Digging deeply into the county court records of Maryland, the author presents a remarkable picture of how some enslaved women, including Charity Folks, acquired their freedom. In doing so, she broadens our perspective on female slaves, African American family relationships, and free blacks. Thoroughly versed in a broad literature, she authoritatively discusses a wide range of related topics, including interracial sex, violence, rape, and the relationship between enslaved women’s bodies, freedom suits, and manumission laws.

—Elizabeth Rosenthal Professor Emeritus of History, University of North Carolina, Greensboro

Finding Charity’s Folk is bold and daring in both chronology and content.
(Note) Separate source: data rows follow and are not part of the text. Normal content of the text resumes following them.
-- ==== Sys2Proof/Machine/ArithLogic.lean ====
section
/-! DEFINITION. Arithmetic, logic, compare and bit-test instructions (44_arithmetic_logic.md). -/

namespace Sys2Proof.Machine

/-- The effect of ADC on its operand byte: the operand added with carry (44_arithmetic_logic.md R166). -/
def opAdc (m : Byte) (s : State) : State := s.addWithCarry m

/-- `ADC #$nn` (44_arithmetic_logic.md R166, 41_addressing_modes.md R121). -/
def execAdcImm (nn : Byte) (s : State) : Answer := .next (readOp (immediateByte nn) opAdc 2 s)

/-- `ADC $nn` (44_arithmetic_logic.md R166, 41_addressing_modes.md R122). -/
def execAdcZp (nn : Byte) (s : State) : Answer := .next (readOp (byteAt (zeroPage nn)) opAdc 3 s)

/-- `ADC $nn,X` (44_arithmetic_logic.md R166, 41_addressing_modes.md R123). -/
def execAdcZpx (nn : Byte) (s : State) : Answer := .next (readOp (byteAt (zeroPageX nn)) opAdc 4 s)

/-- `ADC $hhll` (44_arithmetic_logic.md R166, 41_addressing_modes.md R125). -/
def execAdcAbs (addr : Word) (s : State) : Answer := .next (readOp (byteAt (absolute addr)) opAdc 4 s)

/-- `ADC $hhll,X` (44_arithmetic_logic.md R166, 41_addressing_modes.md R126). -/
def execAdcAbx (addr : Word) (s : State) : Answer := .next (readOp (byteAt (absoluteX addr)) opAdc 4 s)

/-- `ADC $hhll,Y` (44_arithmetic_logic.md R166, 41_addressing_modes.md R127). -/
def execAdcAby (addr : Word) (s : State) : Answer := .next (readOp (byteAt (absoluteY addr)) opAdc 4 s)

/-- `ADC ($nn,X)` (44_arithmetic_logic.md R166, 41_addressing_modes.md R128). -/
def execAdcIzx (nn : Byte) (s : State) : Answer := .next (readOp (byteAt (indexedIndirectX nn)) opAdc 6 s)

/-- `ADC ($nn),Y` (44_arithmetic_logic.md R166, 41_addressing_modes.md R129). -/
def execAdcIzy (nn : Byte) (s : State) : Answer := .next (readOp (byteAt (indirectIndexedY nn)) opAdc 5 s)

/-- The effect of SBC on its operand byte: the operand's complement added with carry (44_arithmetic_logic.md R167). -/
def opSbc (m : Byte) (s : State) : State := s.addWithCarry (m ^^^ 0xFF)

/-- `SBC #$nn` (44_arithmetic_logic.md R167, 41_addressing_modes.md R121). -/
def execSbcImm (nn : Byte) (s : State) : Answer := .next (readOp (immediateByte nn) opSbc 2 s)

/-- `SBC $nn` (44_arithmetic_logic.md R167, 41_addressing_modes.md R122). -/
def execSbcZp (nn : Byte) (s : State) : Answer := .next (readOp (byteAt (zeroPage nn)) opSbc 3 s)

/-- `SBC $nn,X` (44_arithmetic_logic.md R167, 41_addressing_modes.md R123). -/
def execSbcZpx (nn : Byte) (s : State) : Answer := .next (readOp (byteAt (zeroPageX nn)) opSbc 4 s)

/-- `SBC $hhll` (44_arithmetic_logic.md R167, 41_addressing_modes.md R125). -/
def execSbcAbs (addr : Word) (s : State) : Answer := .next (readOp (byteAt (absolute addr)) opSbc 4 s)

/-- `SBC $hhll,X` (44_arithmetic_logic.md R167, 41_addressing_modes.md R126). -/
def execSbcAbx (addr : Word) (s : State) : Answer := .next (readOp (byteAt (absoluteX addr)) opSbc 4 s)

/-- `SBC $hhll,Y` (44_arithmetic_logic.md R167, 41_addressing_modes.md R127). -/
def execSbcAby (addr : Word) (s : State) : Answer := .next (readOp (byteAt (absoluteY addr)) opSbc 4 s)

/-- `SBC ($nn,X)` (44_arithmetic_logic.md R167, 41_addressing_modes.md R128). -/
def execSbcIzx (nn : Byte) (s : State) : Answer := .next (readOp (byteAt (indexedIndirectX nn)) opSbc 6 s)

/-- `SBC ($nn),Y` (44_arithmetic_logic.md R167, 41_addressing_modes.md R129). -/
def execSbcIzy (nn : Byte) (s : State) : Answer := .next (readOp (byteAt (indirectIndexedY nn)) opSbc 5 s)

/-- The effect of AND on its operand byte: and into A (44_arithmetic_logic.md R168). -/
def opAnd (m : Byte) (s : State) : State := (s.setA (s.a &&& m)).setNZ (s.a &&& m)

/-- `AND #$nn` (44_arithmetic_logic.md R168, 41_addressing_modes.md R121). -/
def execAndImm (nn : Byte) (s : State) : Answer := .next (readOp (immediateByte nn) opAnd 2 s)

/-- `AND $nn` (44_arithmetic_logic.md R168, 41_addressing_modes.md R122). -/
def execAndZp (nn : Byte) (s : State) : Answer := .next (readOp (byteAt (zeroPage nn)) opAnd 3 s)

/-- `AND $nn,X` (44_arithmetic_logic.md R168, 41_addressing_modes.md R123). -/
def execAndZpx (nn : Byte) (s : State) : Answer := .next (readOp (byteAt (zeroPageX nn)) opAnd 4 s)

/-- `AND $hhll` (44_arithmetic_logic.md R168, 41_addressing_modes.md R125). -/
def execAndAbs (addr : Word) (s : State) : Answer := .next (readOp (byteAt (absolute addr)) opAnd 4 s)

/-- `AND $hhll,X` (44_arithmetic_logic.md R168, 41_addressing_modes.md R126). -/
def execAndAbx (addr : Word) (s : State) : Answer := .next (readOp (byteAt (absoluteX addr)) opAnd 4 s)

/-- `AND $hhll,Y` (44_arithmetic_logic.md R168, 41_addressing_modes.md R127). -/
def execAndAby (addr : Word) (s : State) : Answer := .next (readOp (byteAt (absoluteY addr)) opAnd 4 s)

/-- `AND ($nn,X)` (44_arithmetic_logic.md R168, 41_addressing_modes.md R128). -/
def execAndIzx (nn : Byte) (s : State) : Answer := .next (readOp (byteAt (indexedIndirectX nn)) opAnd 6 s)

/-- `AND ($nn),Y` (44_arithmetic_logic.md R168, 41_addressing_modes.md R129). -/
def execAndIzy (nn : Byte) (s : State) : Answer := .next (readOp (byteAt (indirectIndexedY nn)) opAnd 5 s)

/-- The effect of ORA on its operand byte: inclusive or into A (44_arithmetic_logic.md R169). -/
def opOra (m : Byte) (s : State) : State := (s.setA (s.a ||| m)).setNZ (s.a ||| m)

/-- `ORA #$nn` (44_arithmetic_logic.md R169, 41_addressing_modes.md R121). -/
def execOraImm (nn : Byte) (s : State) : Answer := .next (readOp (immediateByte nn) opOra 2 s)

/-- `ORA $nn` (44_arithmetic_logic.md R169, 41_addressing_modes.md R122). -/
def execOraZp (nn : Byte) (s : State) : Answer := .next (readOp (byteAt (zeroPage nn)) opOra 3 s)

/-- `ORA $nn,X` (44_arithmetic_logic.md R169, 41_addressing_modes.md R123). -/
def execOraZpx (nn : Byte) (s : State) : Answer := .next (readOp (byteAt (zeroPageX nn)) opOra 4 s)

/-- `ORA $hhll` (44_arithmetic_logic.md R169, 41_addressing_modes.md R125). -/
def execOraAbs (addr : Word) (s : State) : Answer := .next (readOp (byteAt (absolute addr)) opOra 4 s)

/-- `ORA $hhll,X` (44_arithmetic_logic.md R169, 41_addressing_modes.md R126). -/
def execOraAbx (addr : Word) (s : State) : Answer := .next (readOp (byteAt (absoluteX addr)) opOra 4 s)

/-- `ORA $hhll,Y` (44_arithmetic_logic.md R169, 41_addressing_modes.md R127). -/
def execOraAby (addr : Word) (s : State) : Answer := .next (readOp (byteAt (absoluteY addr)) opOra 4 s)

/-- `ORA ($nn,X)` (44_arithmetic_logic.md R169, 41_addressing_modes.md R128). -/
def execOraIzx (nn : Byte) (s : State) : Answer := .next (readOp (byteAt (indexedIndirectX nn)) opOra 6 s)

/-- `ORA ($nn),Y` (44_arithmetic_logic.md R169, 41_addressing_modes.md R129). -/
def execOraIzy (nn : Byte) (s : State) : Answer := .next (readOp (byteAt (indirectIndexedY nn)) opOra 5 s)

/-- The effect of EOR on its operand byte: exclusive or into A (44_arithmetic_logic.md R170). -/
def opEor (m : Byte) (s : State) : State := (s.setA (s.a ^^^ m)).setNZ (s.a ^^^ m)

/-- `EOR #$nn` (44_arithmetic_logic.md R170, 41_addressing_modes.md R121). -/
def execEorImm (nn : Byte) (s : State) : Answer := .next (readOp (immediateByte nn) opEor 2 s)

/-- `EOR $nn` (44_arithmetic_logic.md R170, 41_addressing_modes.md R122). -/
def execEorZp (nn : Byte) (s : State) : Answer := .next (readOp (byteAt (zeroPage nn)) opEor 3 s)

/-- `EOR $nn,X` (44_arithmetic_logic.md R170, 41_addressing_modes.md R123). -/
def execEorZpx (nn : Byte) (s : State) : Answer := .next (readOp (byteAt (zeroPageX nn)) opEor 4 s)

/-- `EOR $hhll` (44_arithmetic_logic.md R170, 41_addressing_modes.md R125). -/
def execEorAbs (addr : Word) (s : State) : Answer := .next (readOp (byteAt (absolute addr)) opEor 4 s)

/-- `EOR $hhll,X` (44_arithmetic_logic.md R170, 41_addressing_modes.md R126). -/
def execEorAbx (addr : Word) (s : State) : Answer := .next (readOp (byteAt (absoluteX addr)) opEor 4 s)

/-- `EOR $hhll,Y` (44_arithmetic_logic.md R170, 41_addressing_modes.md R127). -/
def execEorAby (addr : Word) (s : State) : Answer := .next (readOp (byteAt (absoluteY addr)) opEor 4 s)

/-- `EOR ($nn,X)` (44_arithmetic_logic.md R170, 41_addressing_modes.md R128). -/
def execEorIzx (nn : Byte) (s : State) : Answer := .next (readOp (byteAt (indexedIndirectX nn)) opEor 6 s)

/-- `EOR ($nn),Y` (44_arithmetic_logic.md R170, 41_addressing_modes.md R129). -/
def execEorIzy (nn : Byte) (s : State) : Answer := .next (readOp (byteAt (indirectIndexedY nn)) opEor 5 s)

/-- The effect of CMP on its operand byte: A compared (44_arithmetic_logic.md R171). -/
def opCmp (m : Byte) (s : State) : State := s.compare s.a m

/-- `CMP #$nn` (44_arithmetic_logic.md R171, 41_addressing_modes.md R121). -/
def execCmpImm (nn : Byte) (s : State) : Answer := .next (readOp (immediateByte nn) opCmp 2 s)

/-- `CMP $nn` (44_arithmetic_logic.md R171, 41_addressing_modes.md R122). -/
def execCmpZp (nn : Byte) (s : State) : Answer := .next (readOp (byteAt (zeroPage nn)) opCmp 3 s)

/-- `CMP $nn,X` (44_arithmetic_logic.md R171, 41_addressing_modes.md R123). -/
def execCmpZpx (nn : Byte) (s : State) : Answer := .next (readOp (byteAt (zeroPageX nn)) opCmp 4 s)

/-- `CMP $hhll` (44_arithmetic_logic.md R171, 41_addressing_modes.md R125). -/
def execCmpAbs (addr : Word) (s : State) : Answer := .next (readOp (byteAt (absolute addr)) opCmp 4 s)

/-- `CMP $hhll,X` (44_arithmetic_logic.md R171, 41_addressing_modes.md R126). -/
def execCmpAbx (addr : Word) (s : State) : Answer := .next (readOp (byteAt (absoluteX addr)) opCmp 4 s)

/-- `CMP $hhll,Y` (44_arithmetic_logic.md R171, 41_addressing_modes.md R127). -/
def execCmpAby (addr : Word) (s : State) : Answer := .next (readOp (byteAt (absoluteY addr)) opCmp 4 s)

/-- `CMP ($nn,X)` (44_arithmetic_logic.md R171, 41_addressing_modes.md R128). -/
def execCmpIzx (nn : Byte) (s : State) : Answer := .next (readOp (byteAt (indexedIndirectX nn)) opCmp 6 s)

/-- `CMP ($nn),Y` (44_arithmetic_logic.md R171, 41_addressing_modes.md R129). -/
def execCmpIzy (nn : Byte) (s : State) : Answer := .next (readOp (byteAt (indirectIndexedY nn)) opCmp 5 s)

/-- The effect of CPX on its operand byte: X compared (44_arithmetic_logic.md R172). -/
def opCpx (m : Byte) (s : State) : State := s.compare s.x m

/-- `CPX #$nn` (44_arithmetic_logic.md R172, 41_addressing_modes.md R121). -/
def execCpxImm (nn : Byte) (s : State) : Answer := .next (readOp (immediateByte nn) opCpx 2 s)

/-- `CPX $nn` (44_arithmetic_logic.md R172, 41_addressing_modes.md R122). -/
def execCpxZp (nn : Byte) (s : State) : Answer := .next (readOp (byteAt (zeroPage nn)) opCpx 3 s)

/-- `CPX $hhll` (44_arithmetic_logic.md R172, 41_addressing_modes.md R125). -/
def execCpxAbs (addr : Word) (s : State) : Answer := .next (readOp (byteAt (absolute addr)) opCpx 4 s)

/-- The effect of CPY on its operand byte: Y compared (44_arithmetic_logic.md R173). -/
def opCpy (m : Byte) (s : State) : State := s.compare s.y m

/-- `CPY #$nn` (44_arithmetic_logic.md R173, 41_addressing_modes.md R121). -/
def execCpyImm (nn : Byte) (s : State) : Answer := .next (readOp (immediateByte nn) opCpy 2 s)

/-- `CPY $nn` (44_arithmetic_logic.md R173, 41_addressing_modes.md R122). -/
def execCpyZp (nn : Byte) (s : State) : Answer := .next (readOp (byteAt (zeroPage nn)) opCpy 3 s)

/-- `CPY $hhll` (44_arithmetic_logic.md R173, 41_addressing_modes.md R125). -/
def execCpyAbs (addr : Word) (s : State) : Answer := .next (readOp (byteAt (absolute addr)) opCpy 4 s)

/-- The effect of BIT on its operand byte: the bit test (44_arithmetic_logic.md R174). -/
def opBit (m : Byte) (s : State) : State := s.bitTest m

/-- `BIT $nn` (44_arithmetic_logic.md R174, 41_addressing_modes.md R122). -/
def execBitZp (nn : Byte) (s : State) : Answer := .next (readOp (byteAt (zeroPage nn)) opBit 3 s)

/-- `BIT $hhll` (44_arithmetic_logic.md R174, 41_addressing_modes.md R125). -/
def execBitAbs (addr : Word) (s : State) : Answer := .next (readOp (byteAt (absolute addr)) opBit 4 s)

end Sys2Proof.Machine
end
With incredible new sources, Jessica Millward recovers the lives of African American women in rural Maryland, courageously tackling the complexities of emancipation in early America. Finding Charity’s Folk makes an essential contribution to African American women’s history and to the narrative of American freedom.

—University of Delaware

Finding Charity's Folk chronicles the remarkable journeys and accomplishments of 'a ghost of slavery' and the painstaking researcher who invoked and 'remembered' Charity Folks, an enslaved Annapolis, Maryland, mulatto, into the present. . . . Yet Millward also warns that our fixation on the much-debated female-headed household 'obscures the role of black men' who supported their children and cared for elderly kin. Thus, Millward weaves the experiences of Folks and her extended family into the literature while encouraging us to rethink how we do history.

—Journal of American History

Finding Charity's Folk is a slim four-chapter volume of less than seventy-five pages of text. . . Rather than a biography, it is a social history resulting from more than a decade of research involving the examination of over one thousand manuscripts archived in the United States, England, and Africa. . . . Using Saidiya Hartman's concept of 'afterlife of slavery,' Millward attempts to answer questions about the lives of freed women who remained surrounded and sometimes haunted by slavery. . . . Unlike other studies of slavery and freedom in North America, Finding Charity's Folk links the foremother to her descendants in contemporary America through extensive genealogical research in combination with US census returns, interviews, and memory.

—Early American Literature

The sense of place is strongly conveyed in Finding Charity's Folk. . . . There is a strong emphasis on the gendered reality of slavery and freedom throughout the book. . . . These connections impart an intimacy between the past and present that is often lacking in historical monographs. . . . Millward argues that freedom, rather than being exclusively an individual act, was communal.

—Journal of Southern History

About the Author/Editor

JESSICA MILLWARD is an associate professor of history at the University of California, Irvine.